A few days ago I decided to try out the official Twitter app for macOS and iOS. Twitter has been slowly cutting back support for third party apps, so I was curious whether their app was any better than what I’m currently using.

For me, the answer is… a little yes, a lot of no.

For a while Twitter had dropped their macOS app entirely, but the Mac Catalyst technology prompted them to port their iOS app to the Mac. I probably wouldn’t have tried this experiment otherwise.

My current Twitter client on both platforms is Tweetbot, which is great, and would probably be even more great if Twitter weren’t slowly crippling it by cutting back on what third party clients can do with their APIs.

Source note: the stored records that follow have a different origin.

/-- GATH_REBUILD_STRIP: the strip of a LOST channel has been rebuilt into the target's next free spare strip, and its map entry
is programmed; or it cannot be rebuilt. -/
def rebuildStrip (l : Fin 4) (st : Nat) (n : Ch) (s : State) : State :=
  if !committed l s || !s.bit (F.GATH_LSTAT_LOST l) n || decide (layoutW l s ≤ layoutK l s + layoutM l s) || decide (st < (s.layout l).rebAt) ||
      !s.flag F.GATH_REBUILD_ACTIVE || s.get F.GATH_REBUILD_LAYOUT != l.val || s.flag F.GATH_REBUILD_RESYNC ||
      (s.layout l).locks.any fun x => x.1 == st && decide (0 < x.2.2) then s
  else match stripOn l st n.val s with
    | none => s
    | some i =>
      if (s.layout l).rebuilt.any fun r => r.1 == st && r.2.1 == i then s
      else
        let t := s.modLayout l fun y => { y with rebAt := st }
        let t :=
          if layoutM l s < missingStrips l st s then (t.inc F.GATH_CNT_UNREC).raise (hostSrc 20) l.val |>.modLayout l fun y => { y with unrec := y.unrec + 1 }
          else match rebuildTarget l st s with
            | some c => t.modLayout l fun y => { y with
                rebuilt := y.rebuilt ++ [(st, i, c, y.spareAt[chOf c])], spareAt := y.spareAt.set (chOf c) (y.spareAt[chOf c] + 1) }
            | none => t
        let t := gathSync t
        if laterStrip l st n.val s || (layoutChans l s).any fun c => s.bit (F.GATH_LSTAT_LOST l) c && (stripOn l st c s).any fun j =>
            !(t.layout l).rebuilt.any fun r => r.1 == st && r.2.1 == j then t
        else
          let t := gathEvent (t.raise (hostSrc 22) l.val)
          layoutSync l ((t.setFlag F.GATH_REBUILD_ACTIVE false).modLayout l fun y => { y with rebAt := st + 1 })

/-! ### Block reset (R443) -/

/-- A GATH block reset: configuration at reset; layouts, channel states and maps come back from the Flyleaf; commands with work
in GATH complete with Internal Error (R377). -/
def gathReset (s : State) : State :=
  let t := dropDrafts ((resetRecord 6 2 s).resetRegs 0x700044 0x700050)
  let ks := allLayouts.flatMap fun l => (s.layout l).locks.map fun x => x.2.1
  let t := t.each (s.host.cmds.filter fun c => c.waitChk == some 9 || c.waitChk == some 25) fun c u => u.finish c.k stInternal
  let t := t.each (ks ++ s.gath.recon.flatMap fun r => r.cmds) fun k u => failCmd k stInternal u
  let t := { t with gath := { t.gath with
    check := none, recon := [], lay := t.gath.lay.map fun (y : Layout) => { y with locks := [], pendInt := [], rebAt := 0 } } }
  let t := t.each ks fun k u => u.modVers k fun w => if w.acc then { w with run := false } else w
  pump (gathSync t)

/-! ### Commands -/

/-- GATH_LAYOUT_COMMIT (R420): a register write. -/
def execGathLayoutCommit (l : Fin 4) (s : State) : Host.Outcome State Fault Refusal := .next (arbWrite 0x700040 (commitStart l false false) s)
/-- GATH_INTENT_PROGRAM (R428). -/
def execGathIntentProgram (s : State) : Host.Outcome State Fault Refusal := .next (intentProgram s)
/-- GATH_STRIPE_UPDATE (R426). -/
def execGathStripeUpdate (l : Fin 4) (stripe k : Nat) (old : List (Nat × Block)) (s : State) : Host.Outcome State Fault Refusal :=
  .next (stripeUpdate l stripe k old s)
/-- GATH_START_RESYNC (R429). -/
def execGathStartResync (l : Fin 4) (stripe : Nat) (failed : List Nat) (s : State) : Host.Outcome State Fault Refusal :=
  .next (if stopped s then s else startResync l stripe failed s)
/-- GATH_CHANNEL_UNAVAILABLE (R430). -/
def execGathChannelUnavailable (n : Ch) (s : State) : Host.Outcome State Fault Refusal := .next (chanUnavailable n s)
/-- GATH_CHANNEL_LOST (R430). -/
def execGathChannelLost (n : Ch) (s : State) : Host.Outcome State Fault Refusal := .next (chanLost n s)
/-- GATH_CHANNEL_RESYNC (R432). -/
def execGathChannelResync (l : Fin 4) (n : Ch) (strip : Nat) (s : State) : Host.Outcome State Fault Refusal := .next (if stopped s then s else chanResync l n strip s)
/-- GATH_RECONSTRUCT (R433). -/
def execGathReconstruct (l : Fin 4) (nsid lba : Nat) (fetched : List (Nat × Block)) (s : State) : Host.Outcome State Fault Refusal :=
  .next (reconstruct l nsid lba fetched s)
/-- GATH_REBUILD_STRIP (R436). -/
def execGathRebuildStrip (l : Fin 4) (stripe : Nat) (n : Ch) (s : State) : Host.Outcome State Fault Refusal := .next (if stopped s then s else rebuildStrip l stripe n s)
/-- GATH_BLOCK_RESET (R443). -/
def execGathBlockReset (s : State) : Host.Outcome State Fault Refusal := .next (gathReset s)

end Sys2Proof.Machine
end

Here’s what I thought of the official clients, across both platforms:

The Good

  • Being able to see the count of responses and likes to a tweet (the “ratio”) is nice. Tweetbot shows like count but not retweet count, presumably because Twitter’s API doesn’t provide it.
  • Being able to see polls inline is very nice. I often see tweets where someone asks a question and I just respond, and sometime later realize it’s a poll.

    I believe Tweetbot can’t show polls due to Twitter’s API deficiency. I always have to open a poll in a browser to vote.
  • Pinned lists are very nice, probably the one feature I don’t think Tweetbot really has which I wasn’t expecting and immediately found useful.
  • The bookmarks system looks nice, but I haven’t really used it. I had no idea it exists. Presumably because Twitter’s API doesn’t vend it for third-party clients.

The Odd

  • The iOS client has a sidebar which is just the search field and “what’s happening”. Not very useful. I miss the responses sidebar from Tweetbot.(Which used to also show most notifications until Twitter’s API dropped support for that.)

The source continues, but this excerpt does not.